The argument carries weight. It challenges the original scholarly and now popular wisdom that until certain people at a certain point in time (and in a certain part of the world) came up with few ‘enlightened’ ideas, humanity was mostly just muddling through a collective existence. It also puts into perspective the evidence we have found of civilisations large and complex functioning in the absence of centralised and exploitative authority as we know it today, holding that these cannot be brushed aside as mere exceptions to a prevailing state of primitiveness. But the singularly most important lesson one can take away from this book is that knowledge need not lead to the adoption of either technologies or forms of social organisation. There are for, example, a number of pre-historic societies that rejected agriculture though they were familiar with cereal domestication, could boast of organised labour, and had neighbouring societies practicing agriculture. The same is true of war and slavery, both of which have phased out several times in history only to phase back in again.

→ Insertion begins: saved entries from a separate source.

/-- R14, D1 in detail (derived: the 16-bit `pc` is decision D1, the reports D10, the identity step of a terminal state
D17, notes/assumptions/1.md, 6.md and 7.md): the machine with an unbounded integer `pc` and the model stay in
lock-step for ever; they differ only in the number `pc` and an error report show, and that by its reduction to 16
bits. -/
def Obligations.SixteenBitPcCannotBeToldFromTheUnboundedOne : Prop :=
  ∀ (m : Wide) (s : State), m.Agrees s → -255 ≤ m.pc → m.pc ≤ 305 →
    ∀ k, ∃ t, Sys2Proof.core.run k s = .next t ∧ (Wide.cycles k m).Agrees t ∧
      -255 ≤ (Wide.cycles k m).pc ∧ (Wide.cycles k m).pc ≤ 305

/-! ## Reset, load and observation -/

/-- R13: register i holds i at construction, and a program load, of words or of text, does not change the registers.
-/
def Obligations.RegistersHoldTheirIndexUntilTheRun : Prop :=
  (∀ i : RegIdx, State.reset.reg i = BitVec.ofNat 16 i.val) ∧
  (∀ (ws : List Word) (m m' : Lifecycle), loadWords ws m = .done m' → ∀ i, m'.state.reg i = m.state.reg i) ∧
  (∀ (lines : List String) (m m' : Lifecycle), loadText lines m = .done m' → ∀ i, m'.state.reg i = m.state.reg i)

/-- R192 (derived: only the load's own part of the rule; the launch state has a statement of its own): a load writes
word i to cell i and changes nothing else, whatever the words are. -/
def Obligations.LoadWritesWordsInOrderFromZero : Prop :=
  ∀ (ws : List Word) (m m' : Lifecycle), loadWords ws m = .done m' →
    (∀ (i : Nat) (h : i < ws.length), m'.state.mem.read i = ws[i]) ∧
    (∀ a, ws.length ≤ a → m'.state.mem.read a = m.state.mem.read a) ∧
    SameRegs m.state m'.state ∧ m'.state.pc = m.state.pc ∧ m'.state.ir = m.state.ir ∧ m'.state.cc = m.state.cc ∧
    m'.state.run = m.state.run ∧ m'.state.out = m.state.out

/-- R194 (derived: the reasons in the report are decision D11, and that a list too long fails as such whatever its
strings are is the model's order of checks, notes/assumptions/6.md and 12.md): a load accepts 1 to 49 words, fails on
none and on 50 or more, and so never writes cell 49. -/
def Obligations.LoadAcceptsOneToFortyNineWords : Prop :=
  (∀ (ws : List Word) (s : State),
    (ws.length = 0 → loadWords ws (.constructed s) = .failed (.loadError .empty)) ∧
    (50 ≤ ws.length → loadWords ws (.constructed s) = .failed (.loadError (.tooLong ws.length))) ∧
    (1 ≤ ws.length → ws.length ≤ 49 →
      ∃ t, loadWords ws (.constructed s) = .done (.loaded t) ∧ t.mem.read 49 = s.mem.read 49)) ∧
  (∀ (lines : List String) (s : State),
    (lines.length = 0 → loadText lines (.constructed s) = .failed (.loadError .empty)) ∧
    (50 ≤ lines.length → loadText lines (.constructed s) = .failed (.loadError (.tooLong lines.length))) ∧
    (1 ≤ lines.length → lines.length ≤ 49 → (∀ line ∈ lines, (parseWord line).isSome) →
      ∃ t, loadText lines (.constructed s) = .done (.loaded t) ∧ t.mem.read 49 = s.mem.read 49))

People throughout history, until perhaps today, have consciously refused systems that violate the dignity of man and nature, even when they promised the kind of unprecedented advancement that we see today. Sure, these systems had a stubborn tendency to keep surfacing as prepositions for greater competitive advantage and were ultimately adopted. But for the longest time, several (though not all) civilisations have refused to make this trade-off. Graeber and Wengrow are right when they say we are stuck because we have settled on an arrangement where we accept the oppression of entire populations, ethnic groups, and social classes as something inherent to large, complex – and now globalised – societies.
But perhaps because humans are still birthed rather than being ‘decanted’ as in Huxley’s world, they retain the ability to think, feel and act – though, admittedly, a lot serves to numb them from the need to do the same. We need to take a step back. We need a break from the comforts and promise of civilisation – from the urge to create and consume and eat the earth from the inside out. We need to pivot our ambitions so they correspond to the capacity of our planet and the conditions of humanity; to rethink if all we need out of this life is to have to do less – to have some technology or some service take over this or that aspect of our lives. Civilisation is not the perfection of technological efficiency. It is a state of dignified co-existence. And if centuries into being civilised, we have still not figured out how to co-exist with dignity, perhaps we need to look into the centuries before – deeper into the past rather than the future.